В это время Тереза стала ласково подталкивать ее к кровати. Заметив это, Лина бросилась на нее и в несколько движений сорвала всю одежду, а затем подвела Терезу к зеркалу и начала гладить все ее прекрасное тело… К слову сказать, эти потрясающие бедра, величественные ягодицы, стройный стан — все ее тело было достойно королевы. Я любовалась им с кровати. Внезапно Лина остановилась и прошептала прерывающимся голосом, что больше не может. Она потянула Терезу к кровати, разделась и легла на подушки. Я обняла их обеих. Затем Тереза легла на мою маленькую сестренку и начала осыпать ее ласками, они вошли друг в друга, мне же милая девушка протянула руку и я тут же пристроилась к ней соответствующим образом.

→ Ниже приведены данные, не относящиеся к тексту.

/-! ### shiftIn -/

@[simp] theorem shiftIn_busy (bit : Bool) : (shiftIn bit s).busy = s.busy := rfl
@[simp] theorem shiftIn_done (bit : Bool) : (shiftIn bit s).done = s.done := rfl
@[simp] theorem shiftIn_err (bit : Bool) : (shiftIn bit s).err = s.err := rfl
@[simp] theorem shiftIn_empty (bit : Bool) : (shiftIn bit s).empty = s.empty := rfl
@[simp] theorem shiftIn_single (bit : Bool) : (shiftIn bit s).single = s.single := rfl
@[simp] theorem shiftIn_errcode (bit : Bool) : (shiftIn bit s).errcode = s.errcode := rfl
@[simp] theorem shiftIn_errinfo (bit : Bool) : (shiftIn bit s).errinfo = s.errinfo := rfl
@[simp] theorem shiftIn_errpos (bit : Bool) : (shiftIn bit s).errpos = s.errpos := rfl
@[simp] theorem shiftIn_icap (bit : Bool) : (shiftIn bit s).icap = s.icap := rfl
@[simp] theorem shiftIn_ocap (bit : Bool) : (shiftIn bit s).ocap = s.ocap := rfl
@[simp] theorem shiftIn_inLen (bit : Bool) : (shiftIn bit s).inLen = s.inLen := rfl
@[simp] theorem shiftIn_outLen (bit : Bool) : (shiftIn bit s).outLen = s.outLen := rfl
@[simp] theorem shiftIn_nbits (bit : Bool) : (shiftIn bit s).nbits = s.nbits + 1#32 := rfl
@[simp] theorem shiftIn_root (bit : Bool) : (shiftIn bit s).root = s.root := rfl
@[simp] theorem shiftIn_nnodes (bit : Bool) : (shiftIn bit s).nnodes = s.nnodes := rfl
@[simp] theorem shiftIn_nsym (bit : Bool) : (shiftIn bit s).nsym = s.nsym := rfl
@[simp] theorem shiftIn_heapSize (bit : Bool) : (shiftIn bit s).heapSize = s.heapSize := rfl
@[simp] theorem shiftIn_acc (bit : Bool) : (shiftIn bit s).acc = (s.acc <<< 1) ||| (BitVec.ofBool bit).setWidth 8 := rfl
@[simp] theorem shiftIn_bitcnt (bit : Bool) : (shiftIn bit s).bitcnt = s.bitcnt + 1#4 := rfl
@[simp] theorem shiftIn_cur (bit : Bool) : (shiftIn bit s).cur = s.cur := rfl
@[simp] theorem shiftIn_freq (bit : Bool) : (shiftIn bit s).freq = s.freq := rfl
@[simp] theorem shiftIn_node (bit : Bool) : (shiftIn bit s).node = s.node := rfl
@[simp] theorem shiftIn_code (bit : Bool) : (shiftIn bit s).code = s.code := rfl
@[simp] theorem shiftIn_heap (bit : Bool) : (shiftIn bit s).heap = s.heap := rfl
@[simp] theorem shiftIn_ibuf (bit : Bool) : (shiftIn bit s).ibuf = s.ibuf := rfl
@[simp] theorem shiftIn_obuf (bit : Bool) : (shiftIn bit s).obuf = s.obuf := rfl
@[simp] theorem shiftIn_script (bit : Bool) : (shiftIn bit s).script = s.script := rfl
@[simp] theorem shiftIn_readData (bit : Bool) : (shiftIn bit s).readData = s.readData := rfl
@[simp] theorem shiftIn_draws (bit : Bool) : (shiftIn bit s).draws = s.draws := rfl
@[simp] theorem shiftIn_epoch (bit : Bool) : (shiftIn bit s).epoch = s.epoch := rfl
@[simp] theorem shiftIn_freqAt (bit : Bool) (b' : Nat) : freqAt (shiftIn bit s) b' = freqAt s b' := rfl
@[simp] theorem shiftIn_nodeAt (bit : Bool) (j' : Idx) : nodeAt (shiftIn bit s) j' = nodeAt s j' := rfl
@[simp] theorem shiftIn_codeAt (bit : Bool) (c' : Byte) : codeAt (shiftIn bit s) c' = codeAt s c' := rfl
@[simp] theorem shiftIn_ibufByte (bit : Bool) (k' : Nat) : ibufByte (shiftIn bit s) k' = ibufByte s k' := rfl
@[simp] theorem shiftIn_obufByte (bit : Bool) (k' : Nat) : obufByte (shiftIn bit s) k' = obufByte s k' := rfl

/-! ### setFreq -/

@[simp] theorem setFreq_busy (b : Nat) (v : Word) : (setFreq s b v).busy = s.busy := rfl
@[simp] theorem setFreq_done (b : Nat) (v : Word) : (setFreq s b v).done = s.done := rfl
@[simp] theorem setFreq_err (b : Nat) (v : Word) : (setFreq s b v).err = s.err := rfl
@[simp] theorem setFreq_empty (b : Nat) (v : Word) : (setFreq s b v).empty = s.empty := rfl
@[simp] theorem setFreq_single (b : Nat) (v : Word) : (setFreq s b v).single = s.single := rfl
@[simp] theorem setFreq_errcode (b : Nat) (v : Word) : (setFreq s b v).errcode = s.errcode := rfl
@[simp] theorem setFreq_errinfo (b : Nat) (v : Word) : (setFreq s b v).errinfo = s.errinfo := rfl
@[simp] theorem setFreq_errpos (b : Nat) (v : Word) : (setFreq s b v).errpos = s.errpos := rfl
@[simp] theorem setFreq_icap (b : Nat) (v : Word) : (setFreq s b v).icap = s.icap := rfl
@[simp] theorem setFreq_ocap (b : Nat) (v : Word) : (setFreq s b v).ocap = s.ocap := rfl
@[simp] theorem setFreq_inLen (b : Nat) (v : Word) : (setFreq s b v).inLen = s.inLen := rfl
@[simp] theorem setFreq_outLen (b : Nat) (v : Word) : (setFreq s b v).outLen = s.outLen := rfl
@[simp] theorem setFreq_nbits (b : Nat) (v : Word) : (setFreq s b v).nbits = s.nbits := rfl
@[simp] theorem setFreq_root (b : Nat) (v : Word) : (setFreq s b v).root = s.root := rfl
@[simp] theorem setFreq_nnodes (b : Nat) (v : Word) : (setFreq s b v).nnodes = s.nnodes := rfl
@[simp] theorem setFreq_nsym (b : Nat) (v : Word) : (setFreq s b v).nsym = s.nsym := rfl
@[simp] theorem setFreq_heapSize (b : Nat) (v : Word) : (setFreq s b v).heapSize = s.heapSize := rfl
@[simp] theorem setFreq_acc (b : Nat) (v : Word) : (setFreq s b v).acc = s.acc := rfl
@[simp] theorem setFreq_bitcnt (b : Nat) (v : Word) : (setFreq s b v).bitcnt = s.bitcnt := rfl
@[simp] theorem setFreq_cur (b : Nat) (v : Word) : (setFreq s b v).cur = s.cur := rfl
@[simp] theorem setFreq_freq (b : Nat) (v : Word) : (setFreq s b v).freq = Table.put 0#32 s.freq b v := rfl
@[simp] theorem setFreq_node (b : Nat) (v : Word) : (setFreq s b v).node = s.node := rfl
@[simp] theorem setFreq_code (b : Nat) (v : Word) : (setFreq s b v).code = s.code := rfl
@[simp] theorem setFreq_heap (b : Nat) (v : Word) : (setFreq s b v).heap = s.heap := rfl
@[simp] theorem setFreq_ibuf (b : Nat) (v : Word) : (setFreq s b v).ibuf = s.ibuf := rfl
@[simp] theorem setFreq_obuf (b : Nat) (v : Word) : (setFreq s b v).obuf = s.obuf := rfl
@[simp] theorem setFreq_script (b : Nat) (v : Word) : (setFreq s b v).script = s.script := rfl
@[simp] theorem setFreq_readData (b : Nat) (v : Word) : (setFreq s b v).readData = s.readData := rfl
@[simp] theorem setFreq_draws (b : Nat) (v : Word) : (setFreq s b v).draws = s.draws := rfl
@[simp] theorem setFreq_epoch (b : Nat) (v : Word) : (setFreq s b v).epoch = s.epoch := rfl
@[simp] theorem setFreq_nodeAt (b : Nat) (v : Word) (j' : Idx) : nodeAt (setFreq s b v) j' = nodeAt s j' := rfl
@[simp] theorem setFreq_codeAt (b : Nat) (v : Word) (c' : Byte) : codeAt (setFreq s b v) c' = codeAt s c' := rfl
@[simp] theorem setFreq_ibufByte (b : Nat) (v : Word) (k' : Nat) : ibufByte (setFreq s b v) k' = ibufByte s k' := rfl
@[simp] theorem setFreq_obufByte (b : Nat) (v : Word) (k' : Nat) : obufByte (setFreq s b v) k' = obufByte s k' := rfl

Лина кончила первой. Она сильно, в беспамятстве, сжала ногами голову Терезы, та тоже вскоре разрядилась, но продолжала сосать и покусывать клитор подруги. Затем они обе с криком кончили, и в этот момент я поняла, что умираю от счастья. Я была в эйфории от того, что рядом со мной лежала моя любовь, Тереза и моя нежная сестренка, Лина; и обе они были также на седьмом небе от наслаждения. Тереза приласкала и меня, а затем вытянулась рядом со мной и все еще неподвижной Линой. Когда сестренка очнулась, то слабо пробормотала о неземном наслаждении. Она обхватила голову Терезы руками и заявила, что любит ее больше всех на свете, что та подарила ей больше счастья, чем все ее прежние подруги вместе взятые и что вот это и есть настоящая любовь. Затем она повернулась ко мне и также сообщила о своей любви. Я была растрогана. Мы все втроем обнялись от всего сердца, в этот момент мы были мокрые, красные, со взлохмаченными волосами, но безмерно счастливыми от произошедшего.

Когда возбуждение прошло, я предложила всем привести себя в порядок, а затем принесла нам по бокалу хереса и печенье. Мы уселись поболтать. Первой темой стала интересная физиологическая особенность Терезы. Лина пожелала посмотреть на нее при свете, и Тереза тут же легла на подушку, раскинув ноги. Ее необычный клитор был настолько притягателен, что Лина не выдержала и принялась сосать его, а затем вставила в себя и начала двигаться, приговаривая что-то о муже, о возлюбленном. Она хотела кончить, и каждое свое движение подкрепляла движением языка во рту у Терезы.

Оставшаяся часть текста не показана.